- [ACTIVITY]: In the entries below, find each line with the word "completes" and pull it out.

- [PROVIDED MATERIAL]:
--- START ---

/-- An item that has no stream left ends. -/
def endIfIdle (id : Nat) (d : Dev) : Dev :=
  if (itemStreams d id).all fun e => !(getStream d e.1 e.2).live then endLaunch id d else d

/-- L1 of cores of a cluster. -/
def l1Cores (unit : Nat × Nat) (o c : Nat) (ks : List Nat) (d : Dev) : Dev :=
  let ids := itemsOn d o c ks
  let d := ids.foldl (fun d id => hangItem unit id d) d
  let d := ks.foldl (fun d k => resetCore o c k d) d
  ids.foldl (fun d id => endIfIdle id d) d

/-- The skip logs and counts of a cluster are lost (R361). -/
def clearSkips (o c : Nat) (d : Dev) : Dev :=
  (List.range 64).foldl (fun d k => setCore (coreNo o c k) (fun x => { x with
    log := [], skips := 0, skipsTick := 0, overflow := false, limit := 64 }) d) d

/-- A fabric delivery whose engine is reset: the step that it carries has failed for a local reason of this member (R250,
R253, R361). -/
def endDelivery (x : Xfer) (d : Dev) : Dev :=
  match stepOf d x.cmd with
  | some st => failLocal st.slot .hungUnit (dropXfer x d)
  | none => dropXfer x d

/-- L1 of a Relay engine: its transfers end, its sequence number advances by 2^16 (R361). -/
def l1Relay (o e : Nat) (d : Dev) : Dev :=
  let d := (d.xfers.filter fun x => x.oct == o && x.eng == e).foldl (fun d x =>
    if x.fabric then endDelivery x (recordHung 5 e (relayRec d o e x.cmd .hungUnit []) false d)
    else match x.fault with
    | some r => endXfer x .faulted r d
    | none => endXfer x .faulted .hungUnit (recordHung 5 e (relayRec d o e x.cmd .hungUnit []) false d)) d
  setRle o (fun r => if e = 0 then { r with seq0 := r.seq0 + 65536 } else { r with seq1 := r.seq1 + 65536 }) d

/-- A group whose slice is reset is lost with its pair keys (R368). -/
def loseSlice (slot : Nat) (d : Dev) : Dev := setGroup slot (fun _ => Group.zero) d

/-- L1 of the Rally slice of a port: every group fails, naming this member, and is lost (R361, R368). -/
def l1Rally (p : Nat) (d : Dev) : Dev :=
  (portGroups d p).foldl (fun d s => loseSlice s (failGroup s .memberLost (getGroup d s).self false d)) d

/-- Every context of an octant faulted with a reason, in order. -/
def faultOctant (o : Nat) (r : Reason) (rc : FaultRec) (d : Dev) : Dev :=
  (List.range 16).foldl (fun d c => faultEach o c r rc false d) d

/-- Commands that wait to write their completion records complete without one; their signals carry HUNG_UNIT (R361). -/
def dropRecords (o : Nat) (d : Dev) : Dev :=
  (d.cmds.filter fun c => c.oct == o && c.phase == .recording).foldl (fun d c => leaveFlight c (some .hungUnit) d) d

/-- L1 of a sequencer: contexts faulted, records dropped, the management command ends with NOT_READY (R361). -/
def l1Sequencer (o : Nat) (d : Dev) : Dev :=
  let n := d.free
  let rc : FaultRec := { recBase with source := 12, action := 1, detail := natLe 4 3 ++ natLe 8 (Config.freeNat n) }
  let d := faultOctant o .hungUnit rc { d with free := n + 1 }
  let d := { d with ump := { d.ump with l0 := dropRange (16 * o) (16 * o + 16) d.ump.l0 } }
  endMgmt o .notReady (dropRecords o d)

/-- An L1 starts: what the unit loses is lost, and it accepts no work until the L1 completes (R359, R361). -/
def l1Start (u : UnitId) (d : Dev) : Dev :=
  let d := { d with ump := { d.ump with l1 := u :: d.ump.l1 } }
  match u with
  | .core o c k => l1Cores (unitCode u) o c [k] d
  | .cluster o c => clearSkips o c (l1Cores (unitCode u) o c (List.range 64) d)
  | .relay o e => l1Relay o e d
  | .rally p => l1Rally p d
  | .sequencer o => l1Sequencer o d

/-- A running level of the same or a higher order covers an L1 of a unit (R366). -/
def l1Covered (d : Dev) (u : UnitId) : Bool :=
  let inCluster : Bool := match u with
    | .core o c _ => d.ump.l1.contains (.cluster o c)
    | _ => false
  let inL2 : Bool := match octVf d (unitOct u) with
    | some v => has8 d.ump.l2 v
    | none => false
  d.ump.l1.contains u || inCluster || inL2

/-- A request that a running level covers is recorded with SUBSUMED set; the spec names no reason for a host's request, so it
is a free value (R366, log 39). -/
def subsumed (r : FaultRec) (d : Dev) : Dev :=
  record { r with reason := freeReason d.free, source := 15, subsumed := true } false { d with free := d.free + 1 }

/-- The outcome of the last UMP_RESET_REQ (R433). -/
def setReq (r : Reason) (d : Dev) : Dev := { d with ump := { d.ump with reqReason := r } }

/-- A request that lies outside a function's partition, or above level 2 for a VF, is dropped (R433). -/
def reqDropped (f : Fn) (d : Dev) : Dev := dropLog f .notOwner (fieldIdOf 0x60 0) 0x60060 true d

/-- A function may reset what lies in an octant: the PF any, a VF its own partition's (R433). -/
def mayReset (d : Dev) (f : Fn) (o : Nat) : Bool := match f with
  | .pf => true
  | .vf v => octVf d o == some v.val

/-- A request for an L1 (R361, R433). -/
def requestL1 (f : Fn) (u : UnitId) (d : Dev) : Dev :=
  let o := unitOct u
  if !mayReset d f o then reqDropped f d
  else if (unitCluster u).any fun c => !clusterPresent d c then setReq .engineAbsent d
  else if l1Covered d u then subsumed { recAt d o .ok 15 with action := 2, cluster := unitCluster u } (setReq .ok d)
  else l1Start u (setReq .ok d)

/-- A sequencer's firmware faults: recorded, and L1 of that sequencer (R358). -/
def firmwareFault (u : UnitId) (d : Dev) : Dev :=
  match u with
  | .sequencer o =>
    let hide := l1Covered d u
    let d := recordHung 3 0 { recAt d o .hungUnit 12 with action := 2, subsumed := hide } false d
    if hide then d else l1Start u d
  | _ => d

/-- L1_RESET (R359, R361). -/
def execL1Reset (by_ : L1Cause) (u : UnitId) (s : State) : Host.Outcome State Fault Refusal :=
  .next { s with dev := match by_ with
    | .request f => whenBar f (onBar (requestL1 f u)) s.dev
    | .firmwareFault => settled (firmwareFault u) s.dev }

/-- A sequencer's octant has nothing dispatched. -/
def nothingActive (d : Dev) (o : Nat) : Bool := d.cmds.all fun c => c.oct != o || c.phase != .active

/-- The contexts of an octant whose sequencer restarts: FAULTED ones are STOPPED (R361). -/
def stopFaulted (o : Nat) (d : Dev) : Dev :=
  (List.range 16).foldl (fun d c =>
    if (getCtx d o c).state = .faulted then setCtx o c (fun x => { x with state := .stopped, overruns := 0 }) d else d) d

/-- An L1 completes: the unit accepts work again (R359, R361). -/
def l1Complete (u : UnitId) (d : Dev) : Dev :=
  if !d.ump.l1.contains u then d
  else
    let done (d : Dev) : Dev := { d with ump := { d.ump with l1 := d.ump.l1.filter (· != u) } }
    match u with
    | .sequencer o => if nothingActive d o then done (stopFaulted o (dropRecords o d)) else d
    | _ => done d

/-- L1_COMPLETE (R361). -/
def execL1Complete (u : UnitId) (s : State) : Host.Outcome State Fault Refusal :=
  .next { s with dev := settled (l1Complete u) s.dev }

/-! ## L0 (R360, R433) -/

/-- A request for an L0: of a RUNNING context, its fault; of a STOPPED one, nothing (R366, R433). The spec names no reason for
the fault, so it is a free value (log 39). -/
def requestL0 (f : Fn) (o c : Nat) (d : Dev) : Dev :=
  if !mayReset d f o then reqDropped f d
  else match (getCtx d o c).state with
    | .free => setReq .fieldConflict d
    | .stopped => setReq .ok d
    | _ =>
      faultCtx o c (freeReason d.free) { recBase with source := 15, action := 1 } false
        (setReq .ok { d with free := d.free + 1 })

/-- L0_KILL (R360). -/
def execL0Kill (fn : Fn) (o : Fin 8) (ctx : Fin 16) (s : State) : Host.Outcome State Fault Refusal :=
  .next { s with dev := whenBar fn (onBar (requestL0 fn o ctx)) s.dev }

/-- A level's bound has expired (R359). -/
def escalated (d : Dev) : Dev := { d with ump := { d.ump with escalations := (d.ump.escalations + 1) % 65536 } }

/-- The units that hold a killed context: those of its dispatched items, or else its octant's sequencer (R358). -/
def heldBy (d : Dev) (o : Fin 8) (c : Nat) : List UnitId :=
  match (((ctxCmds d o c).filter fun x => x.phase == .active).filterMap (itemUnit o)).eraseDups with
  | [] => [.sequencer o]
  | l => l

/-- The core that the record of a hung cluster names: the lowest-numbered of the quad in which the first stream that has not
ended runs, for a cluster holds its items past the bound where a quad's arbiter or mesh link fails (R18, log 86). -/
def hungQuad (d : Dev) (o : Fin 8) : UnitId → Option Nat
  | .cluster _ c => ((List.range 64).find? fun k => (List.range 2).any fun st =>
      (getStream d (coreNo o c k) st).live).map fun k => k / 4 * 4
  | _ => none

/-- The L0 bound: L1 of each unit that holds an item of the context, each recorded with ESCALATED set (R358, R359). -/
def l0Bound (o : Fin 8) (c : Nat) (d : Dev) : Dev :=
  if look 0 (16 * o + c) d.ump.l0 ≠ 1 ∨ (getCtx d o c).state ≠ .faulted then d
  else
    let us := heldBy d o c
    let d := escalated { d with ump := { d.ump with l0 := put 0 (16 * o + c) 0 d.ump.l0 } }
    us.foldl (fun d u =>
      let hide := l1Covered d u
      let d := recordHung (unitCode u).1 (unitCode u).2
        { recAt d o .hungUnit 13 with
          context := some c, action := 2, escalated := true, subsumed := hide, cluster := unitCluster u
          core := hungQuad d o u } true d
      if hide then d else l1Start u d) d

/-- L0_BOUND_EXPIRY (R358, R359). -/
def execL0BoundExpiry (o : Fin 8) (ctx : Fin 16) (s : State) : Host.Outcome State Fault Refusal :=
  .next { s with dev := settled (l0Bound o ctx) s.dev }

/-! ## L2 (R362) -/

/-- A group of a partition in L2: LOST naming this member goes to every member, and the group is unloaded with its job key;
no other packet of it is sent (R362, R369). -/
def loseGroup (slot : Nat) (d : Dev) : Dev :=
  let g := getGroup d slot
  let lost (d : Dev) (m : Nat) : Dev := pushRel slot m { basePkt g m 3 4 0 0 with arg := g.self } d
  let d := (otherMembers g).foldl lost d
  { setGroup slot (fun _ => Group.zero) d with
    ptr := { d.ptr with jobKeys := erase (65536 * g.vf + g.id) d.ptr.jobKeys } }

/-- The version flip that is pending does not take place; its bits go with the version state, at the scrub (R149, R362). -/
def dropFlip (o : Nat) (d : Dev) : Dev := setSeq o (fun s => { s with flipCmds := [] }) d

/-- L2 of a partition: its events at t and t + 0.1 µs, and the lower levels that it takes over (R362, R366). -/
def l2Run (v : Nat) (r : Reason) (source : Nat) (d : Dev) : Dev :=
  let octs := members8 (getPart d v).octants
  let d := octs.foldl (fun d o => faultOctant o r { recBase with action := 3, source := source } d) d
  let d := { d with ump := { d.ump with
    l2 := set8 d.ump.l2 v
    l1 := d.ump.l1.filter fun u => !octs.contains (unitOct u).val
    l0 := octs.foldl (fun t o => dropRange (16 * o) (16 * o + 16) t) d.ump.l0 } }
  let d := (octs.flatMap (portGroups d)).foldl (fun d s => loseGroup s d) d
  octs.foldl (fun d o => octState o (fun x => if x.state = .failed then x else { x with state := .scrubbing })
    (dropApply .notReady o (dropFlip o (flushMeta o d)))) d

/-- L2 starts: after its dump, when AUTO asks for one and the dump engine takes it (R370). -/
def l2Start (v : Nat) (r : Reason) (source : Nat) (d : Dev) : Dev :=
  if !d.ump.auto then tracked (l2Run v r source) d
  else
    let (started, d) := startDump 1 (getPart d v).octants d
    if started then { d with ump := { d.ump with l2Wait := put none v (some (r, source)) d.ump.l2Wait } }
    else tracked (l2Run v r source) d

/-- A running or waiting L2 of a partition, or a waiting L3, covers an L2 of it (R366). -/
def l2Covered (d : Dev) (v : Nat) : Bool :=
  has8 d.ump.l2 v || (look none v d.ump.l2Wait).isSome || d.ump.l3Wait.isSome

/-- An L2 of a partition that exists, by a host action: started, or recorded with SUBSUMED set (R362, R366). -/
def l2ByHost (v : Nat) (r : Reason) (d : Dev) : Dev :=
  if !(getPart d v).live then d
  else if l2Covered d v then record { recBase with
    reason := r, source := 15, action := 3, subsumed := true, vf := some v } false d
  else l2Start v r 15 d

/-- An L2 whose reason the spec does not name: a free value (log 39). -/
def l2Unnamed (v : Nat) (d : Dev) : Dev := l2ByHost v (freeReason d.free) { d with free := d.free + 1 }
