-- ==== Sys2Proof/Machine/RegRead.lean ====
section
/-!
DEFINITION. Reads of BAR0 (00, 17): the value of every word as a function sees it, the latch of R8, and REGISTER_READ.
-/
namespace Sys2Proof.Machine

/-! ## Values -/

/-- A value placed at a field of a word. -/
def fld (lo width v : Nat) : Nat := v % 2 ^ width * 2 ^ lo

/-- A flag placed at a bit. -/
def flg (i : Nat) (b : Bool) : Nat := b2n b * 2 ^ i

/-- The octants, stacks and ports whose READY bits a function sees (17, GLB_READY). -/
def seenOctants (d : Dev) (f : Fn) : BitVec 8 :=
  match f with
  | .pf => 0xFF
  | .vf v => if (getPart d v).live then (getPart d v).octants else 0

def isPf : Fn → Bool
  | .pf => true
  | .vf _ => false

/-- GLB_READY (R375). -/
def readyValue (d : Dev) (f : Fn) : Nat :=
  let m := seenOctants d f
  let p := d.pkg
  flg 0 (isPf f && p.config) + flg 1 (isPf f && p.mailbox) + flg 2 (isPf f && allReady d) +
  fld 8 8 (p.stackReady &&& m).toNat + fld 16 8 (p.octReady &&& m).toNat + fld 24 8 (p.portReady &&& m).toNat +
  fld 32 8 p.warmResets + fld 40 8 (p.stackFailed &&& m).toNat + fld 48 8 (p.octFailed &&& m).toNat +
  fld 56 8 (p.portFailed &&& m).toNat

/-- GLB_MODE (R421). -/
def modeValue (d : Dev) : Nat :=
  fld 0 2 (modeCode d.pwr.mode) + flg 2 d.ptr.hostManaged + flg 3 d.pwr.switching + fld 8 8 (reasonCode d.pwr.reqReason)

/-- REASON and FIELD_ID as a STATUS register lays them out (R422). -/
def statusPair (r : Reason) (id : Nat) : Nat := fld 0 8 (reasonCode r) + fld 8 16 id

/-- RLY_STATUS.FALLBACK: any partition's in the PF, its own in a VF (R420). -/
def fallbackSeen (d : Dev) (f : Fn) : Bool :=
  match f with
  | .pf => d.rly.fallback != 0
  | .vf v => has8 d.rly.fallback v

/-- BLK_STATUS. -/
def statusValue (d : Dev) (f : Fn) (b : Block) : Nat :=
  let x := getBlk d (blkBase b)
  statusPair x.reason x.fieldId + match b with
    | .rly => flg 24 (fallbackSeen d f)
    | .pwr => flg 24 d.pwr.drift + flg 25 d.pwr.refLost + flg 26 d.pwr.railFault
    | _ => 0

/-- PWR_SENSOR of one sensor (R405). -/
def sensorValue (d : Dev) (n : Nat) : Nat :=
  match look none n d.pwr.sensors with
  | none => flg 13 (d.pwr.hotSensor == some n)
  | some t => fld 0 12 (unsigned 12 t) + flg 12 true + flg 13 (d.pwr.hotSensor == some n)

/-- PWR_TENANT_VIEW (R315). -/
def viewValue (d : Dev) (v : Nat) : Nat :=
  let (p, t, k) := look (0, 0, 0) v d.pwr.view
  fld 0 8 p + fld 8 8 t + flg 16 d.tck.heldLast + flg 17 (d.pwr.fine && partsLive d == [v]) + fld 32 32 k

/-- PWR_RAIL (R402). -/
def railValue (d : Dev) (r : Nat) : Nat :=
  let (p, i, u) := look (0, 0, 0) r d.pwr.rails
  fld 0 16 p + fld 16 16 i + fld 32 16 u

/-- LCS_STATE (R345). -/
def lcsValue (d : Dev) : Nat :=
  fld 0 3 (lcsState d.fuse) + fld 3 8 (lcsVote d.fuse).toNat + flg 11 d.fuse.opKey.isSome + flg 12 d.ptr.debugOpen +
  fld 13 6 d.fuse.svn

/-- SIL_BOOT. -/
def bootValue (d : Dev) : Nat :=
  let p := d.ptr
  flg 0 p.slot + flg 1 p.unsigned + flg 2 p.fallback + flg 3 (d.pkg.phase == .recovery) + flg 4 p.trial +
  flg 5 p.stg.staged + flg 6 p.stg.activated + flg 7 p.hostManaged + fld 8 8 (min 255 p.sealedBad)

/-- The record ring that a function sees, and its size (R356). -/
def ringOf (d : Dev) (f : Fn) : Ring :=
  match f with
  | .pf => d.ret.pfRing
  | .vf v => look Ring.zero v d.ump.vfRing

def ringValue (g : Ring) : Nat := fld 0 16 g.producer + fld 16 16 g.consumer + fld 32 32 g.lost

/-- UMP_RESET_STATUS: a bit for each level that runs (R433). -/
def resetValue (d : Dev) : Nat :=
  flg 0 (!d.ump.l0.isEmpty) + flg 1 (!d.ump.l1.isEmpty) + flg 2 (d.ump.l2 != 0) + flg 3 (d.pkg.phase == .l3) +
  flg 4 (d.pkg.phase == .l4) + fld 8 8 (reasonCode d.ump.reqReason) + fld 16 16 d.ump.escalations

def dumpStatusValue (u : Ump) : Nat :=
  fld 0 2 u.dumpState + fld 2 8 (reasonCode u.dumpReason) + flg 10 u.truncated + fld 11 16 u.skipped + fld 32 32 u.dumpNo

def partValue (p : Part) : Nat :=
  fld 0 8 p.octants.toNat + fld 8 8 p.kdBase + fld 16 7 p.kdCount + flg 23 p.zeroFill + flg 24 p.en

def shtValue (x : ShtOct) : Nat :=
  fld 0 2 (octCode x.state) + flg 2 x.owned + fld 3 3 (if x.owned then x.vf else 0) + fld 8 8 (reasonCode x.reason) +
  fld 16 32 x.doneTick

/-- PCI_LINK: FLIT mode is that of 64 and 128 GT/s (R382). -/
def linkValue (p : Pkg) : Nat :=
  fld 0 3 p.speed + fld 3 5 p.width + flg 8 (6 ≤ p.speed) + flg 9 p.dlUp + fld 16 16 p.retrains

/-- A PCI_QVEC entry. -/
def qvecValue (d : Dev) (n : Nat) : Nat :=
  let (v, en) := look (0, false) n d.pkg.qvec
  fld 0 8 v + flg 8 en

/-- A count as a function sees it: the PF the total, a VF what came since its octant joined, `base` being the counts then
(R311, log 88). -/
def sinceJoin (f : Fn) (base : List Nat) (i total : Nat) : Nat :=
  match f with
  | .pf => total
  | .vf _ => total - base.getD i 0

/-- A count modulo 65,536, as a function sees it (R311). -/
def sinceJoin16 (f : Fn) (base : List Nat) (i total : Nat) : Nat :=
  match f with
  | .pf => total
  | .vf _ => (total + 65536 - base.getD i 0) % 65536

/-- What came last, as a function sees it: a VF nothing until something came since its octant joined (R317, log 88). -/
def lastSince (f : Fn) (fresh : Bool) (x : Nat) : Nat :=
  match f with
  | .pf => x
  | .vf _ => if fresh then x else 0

--- END ---

- [ANSWER FOR THIS EXERCISE]:
/-- An L1 starts: what the unit loses is lost, and it accepts no work until the L1 completes (R359, R361). -/
/-- An L1 completes: the unit accepts work again (R359, R361). -/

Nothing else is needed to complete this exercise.